-- ==== Sys2Proof/Machine/Operands.lean ====
section
/-! DEFINITION. What a command reads: one element of a RAM (spec/00_scope.md R17; an entry not written
since reset is a free draw, spec/70_reset_and_hazards.md R291), the priority-queue key and order
(spec/40_priority_queue.md R140), and the checks of SEED on the alphabet (spec/41_tree_builder.md R160). -/

namespace Sys2Proof.Machine

/-- `ALPHA[i].sym` (10_state.md R49). -/
def State.alphaSymAt (s : State) (i : Nat) : Sym :=
  Ram.getD s.mem.alphaSym i (Config.alphaSymDraw s.epoch i)

/-- `ALPHA[i].freq` (R49). -/
def State.alphaFreqAt (s : State) (i : Nat) : Freq :=
  Ram.getD s.mem.alphaFreq i (Config.alphaFreqDraw s.epoch i)

/-- `NODE[k]` of a node store (R50). -/
def nodeIn (epoch : Nat) (r : Ram Node) (k : Nat) : Node :=
  Ram.getD r k (Config.nodeDraw epoch k)

/-- `NODE[k]` (R50). -/
def State.nodeAt (s : State) (k : Nat) : Node :=
  nodeIn s.epoch s.mem.node k

/-- `H[j]` of a heap (R52). -/
def heapIn (epoch : Nat) (h : Ram NodeIdx) (j : Nat) : NodeIdx :=
  Ram.getD h j (Config.heapDraw epoch j)

/-- `H[j]` (R52). -/
def State.heapAt (s : State) (j : Nat) : NodeIdx :=
  heapIn s.epoch s.mem.heap j

/-- The entries of the queue in slot order, `H[0..PQ_SIZE-1]`; its contents are these entries in any order
(R52; 40_priority_queue.md R146). -/
def State.queue (s : State) : List NodeIdx :=
  (List.range s.pqSize.toNat).map s.heapAt

/-- `CODE[c]` of a code table (R53). -/
def codeIn (epoch : Nat) (r : Ram CodeEntry) (c : Nat) : CodeEntry :=
  Ram.getD r c (Config.codeDraw epoch c)

/-- `CODE[c]` for a symbol c (R53). -/
def State.codeAt (s : State) (c : Sym) : CodeEntry :=
  codeIn s.epoch s.mem.code c.toNat

/-- `TEXT[p]` (R54). -/
def State.textAt (s : State) (p : Nat) : Sym :=
  Ram.getD s.mem.text p (Config.textDraw s.epoch p)

/-- `BIT[q]` of a bit RAM (R55). -/
def bitIn (epoch : Nat) (r : Ram Bool) (q : Nat) : Bool :=
  Ram.getD r q (Config.bitDraw epoch q)

/-- `BIT[q]` (R55). -/
def State.bitAt (s : State) (q : Nat) : Bool :=
  bitIn s.epoch s.mem.bit q

/-- `OUT[k]` (R56). -/
def State.outAt (s : State) (k : Nat) : Sym :=
  Ram.getD s.mem.out k (Config.outDraw s.epoch k)

/-! The order of the priority queue. -/

/-- Whether a key comes before another: `(wa, a) <lex (wb, b)` under `INDEX`; under `ANY` the weights
decide, and between equal weights the free choice `tie` does (40_priority_queue.md R140). -/
def keyBefore (tb : Config.TieBreak) (tie : NodeIdx → NodeIdx → Bool) (wa : Weight) (a : NodeIdx)
    (wb : Weight) (b : NodeIdx) : Bool :=
  match tb with
  | .index => decide (wa < wb) || (decide (wa = wb) && decide (a < b))
  | .any => decide (wa < wb) || (decide (wa = wb) && tie a b)

/-- `key(a) <lex key(b)` in a state: keys are (NODE[k].weight, k) (R140). -/
def State.before (s : State) (tb : Config.TieBreak) (a b : NodeIdx) : Bool :=
  keyBefore tb (Config.tieDraw s.draws) (s.nodeAt a.toNat).weight a (s.nodeAt b.toNat).weight b

/-! The alphabet that SEED and BUILD_TREE check. -/

/-- The smallest j < i with `ALPHA[j].sym = ALPHA[i].sym`, if there is one (41_tree_builder.md R160). -/
def State.firstDuplicate (s : State) (i : Nat) : Option Nat :=
  (List.range i).find? (fun j => s.alphaSymAt j == s.alphaSymAt i)

end Sys2Proof.Machine
end

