-- ==== Sys2Proof/Machine/Dispatch.lean ====
section
/-! DEFINITION. What the sequencer does to complete a command: one arm per row of
spec/opcode_table.json, from the acceptance state to the completion state
(spec/70_reset_and_hazards.md R297). -/

namespace Sys2Proof.Machine

def exec (i : Instr) (s : State) : Host.Outcome State Fault Refusal :=
  match i with
  | .nop => Sys2Proof.Machine.execNop s
  | .clear => Sys2Proof.Machine.execClear s
  | .seed => Sys2Proof.Machine.execSeed s
  | .merge => Sys2Proof.Machine.execMerge s
  | .finish => Sys2Proof.Machine.execFinish s
  | .buildTree => Sys2Proof.Machine.execBuildTree s
  | .genCodes => Sys2Proof.Machine.execGenCodes s
  | .encode => Sys2Proof.Machine.execEncode s
  | .decode => Sys2Proof.Machine.execDecode s

end Sys2Proof.Machine
end

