/-- 20_memory.md R88-R90, R93: the read-only windows: every bit of every word of an entry that is live, valid
or below its count, and 0 where it is masked, which is what a read of the place answers; a write to them, to a
read-only register or to a reserved offset changes nothing. -/
def Obligations.ReadOnlyWindowsShowWhatIsLive : Prop :=
  ∀ s : State,
    (∀ k < 511, k < s.nodeCount.toNat →
      s.nodeWord k 0 = 0#16 ++ (s.nodeAt k).sym ++ 0#6 ++ 1#1 ++ BitVec.ofBool (s.nodeAt k).leaf ∧
      s.nodeWord k 2 ++ s.nodeWord k 1 = (s.nodeAt k).weight.setWidth 64 ∧
      (s.nodeWord k 3).extractLsb' 0 9 = (s.nodeAt k).left ∧ (s.nodeWord k 3).extractLsb' 9 7 = 0#7 ∧
      (s.nodeWord k 3).extractLsb' 16 9 = (s.nodeAt k).right ∧ (s.nodeWord k 3).extractLsb' 25 7 = 0#7) ∧
    (∀ k w, s.nodeCount.toNat ≤ k ∨ k = 511 → s.nodeWord k w = 0#32) ∧
    (∀ j < s.pqSize.toNat, s.pqWord j = 0x80000000#32 ||| (s.heapAt j).setWidth 32) ∧
    (∀ j, s.pqSize.toNat ≤ j → s.pqWord j = 0#32) ∧
    (s.codesValid = true → ∀ c : Sym,
      s.codeWord c.toNat 0 = 0#16 ++ (s.codeAt c).len ++ 0#7 ++ BitVec.ofBool (s.codeAt c).valid ∧
      (∀ w b, 1 ≤ w → w ≤ 8 → b < 32 →
        (s.codeWord c.toNat w).getLsbD b = (s.codeAt c).bits.getLsbD (32 * (w - 1) + b)) ∧
      (∀ w, 9 ≤ w → s.codeWord c.toNat w = 0#32)) ∧
    (s.codesValid = false → ∀ c w, s.codeWord c w = 0#32) ∧
    (∀ k < s.outLen.toNat, s.outWord k = (s.outAt k).setWidth 32) ∧
    (∀ k, s.outLen.toNat ≤ k → s.outWord k = 0#32) ∧
    ((∀ k w, s.readPlace (.node k w) = s.nodeWord k w) ∧ (∀ j, s.readPlace (.pq j) = s.pqWord j) ∧
      (∀ c w, s.readPlace (.code c w) = s.codeWord c w) ∧ (∀ k, s.readPlace (.out k) = s.outWord k)) ∧
    (∀ v, (∀ k w, s.writePlace (.node k w) v = s) ∧ (∀ j, s.writePlace (.pq j) v = s) ∧
      (∀ c w, s.writePlace (.code c w) v = s) ∧ (∀ k, s.writePlace (.out k) v = s) ∧
      s.writePlace .reserved v = s ∧
      (∀ r, r ∉ [Reg.ctrl, .cmd, .status, .alphaN, .textLen, .bitLen] → s.writePlace (.reg r) v = s))

/-- 10_state.md R44, R45: ROOT_WEIGHT is the root's weight and MAX_LEN the largest length of a valid codeword,
and both read 0 without a tree or a table. -/
def Obligations.DiagnosticViewsOfTreeAndTable : Prop :=
  ∀ s : State,
    (s.treeValid = true →
      s.readReg .rootWeightHi ++ s.readReg .rootWeightLo = (s.nodeAt s.root.toNat).weight.setWidth 64) ∧
    (s.treeValid = false → s.readReg .rootWeightHi = 0#32 ∧ s.readReg .rootWeightLo = 0#32) ∧
    (s.codesValid = true →
      (∀ c : Sym, (s.codeAt c).valid = true → (s.codeAt c).len.toNat ≤ (s.readReg .maxLen).toNat) ∧
      ((∃ c : Sym, (s.codeAt c).valid = true ∧ (s.codeAt c).len.toNat = (s.readReg .maxLen).toNat) ∨
        s.readReg .maxLen = 0#32)) ∧
    (s.codesValid = false → s.readReg .maxLen = 0#32)

/-! ## Invariants of every step -/

/-- The reset state meets every invariant below. -/
def Obligations.ResetMeetsEveryInvariant : Prop :=
  MemoryFits State.reset ∧ TreeSound State.reset ∧ OwnedOnce State.reset ∧ TableDerived State.reset ∧
  ErrCodeLegal State.reset

/-- R58 (a) with the bound of R163, and the canonical form of the memory (log 18): a run never finds a RAM
index outside its array, nor more nodes or entries than the arrays hold. -/
def Obligations.StepKeepsMemoryCanonicalAndCountsInRange : Prop :=
  ∀ s t : State, MemoryFits s → CountsFit s → step s = .next t → MemoryFits t ∧ CountsFit t

/-- 10_state.md R32, R43, 41_tree_builder.md R170, 60_exceptions.md R260: every step keeps CODES_VALID implies
TREE_VALID, TREE_VALID implies an empty queue, ROOT = NIL without a tree, and ERR_CODE one of the codes. -/
def Obligations.StepKeepsTheFlagsAgreeing : Prop :=
  ∀ s t : State, CountsFit s → FlagsAgree s → ErrCodeLegal s → step s = .next t →
    FlagsAgree t ∧ ErrCodeLegal t

/-- 10_state.md R58 (b), 40_priority_queue.md R141: every step keeps the queue a heap of distinct live nodes. -/
def Obligations.StepKeepsTheQueueAHeap : Prop :=
  ∀ s t : State, CountsFit s → QueueSound s → step s = .next t → QueueSound t

/-- 10_state.md R58 (a)-(c), (e), 00_scope.md R10, 41_tree_builder.md R168: every step keeps the builder's
invariant: weights are exact sums without overflow, children have smaller indices, the queue or the root
covers all live nodes, and the leaves are counted and distinct. -/
def Obligations.StepKeepsTheTreeSound : Prop :=
  ∀ s t : State, TreeSound s → step s = .next t → TreeSound t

:: Required work ::
From the listing above, return the lines starting at the one with "def codeIn (epoch" and ending at the one with "def State.before (s", both kept, exactly as they appear and nothing more.

:: Task output ::
def codeIn (epoch : Nat) (r : Ram CodeEntry) (c : Nat) : CodeEntry :=
  Ram.getD r c (Config.codeDraw epoch c)

/-- `CODE[c]` for a symbol c (R53). -/
def State.codeAt (s : State) (c : Sym) : CodeEntry :=
  codeIn s.epoch s.mem.code c.toNat

/-- `TEXT[p]` (R54). -/
def State.textAt (s : State) (p : Nat) : Sym :=
  Ram.getD s.mem.text p (Config.textDraw s.epoch p)

/-- `BIT[q]` of a bit RAM (R55). -/
def bitIn (epoch : Nat) (r : Ram Bool) (q : Nat) : Bool :=
  Ram.getD r q (Config.bitDraw epoch q)

/-- `BIT[q]` (R55). -/
def State.bitAt (s : State) (q : Nat) : Bool :=
  bitIn s.epoch s.mem.bit q

/-- `OUT[k]` (R56). -/
def State.outAt (s : State) (k : Nat) : Sym :=
  Ram.getD s.mem.out k (Config.outDraw s.epoch k)

/-! The order of the priority queue. -/

/-- Whether a key comes before another: `(wa, a) <lex (wb, b)` under `INDEX`; under `ANY` the weights
decide, and between equal weights the free choice `tie` does (40_priority_queue.md R140). -/
def keyBefore (tb : Config.TieBreak) (tie : NodeIdx → NodeIdx → Bool) (wa : Weight) (a : NodeIdx)
    (wb : Weight) (b : NodeIdx) : Bool :=
  match tb with
  | .index => decide (wa < wb) || (decide (wa = wb) && decide (a < b))
  | .any => decide (wa < wb) || (decide (wa = wb) && tie a b)

/-- `key(a) <lex key(b)` in a state: keys are (NODE[k].weight, k) (R140). -/
def State.before (s : State) (tb : Config.TieBreak) (a b : NodeIdx) : Bool :=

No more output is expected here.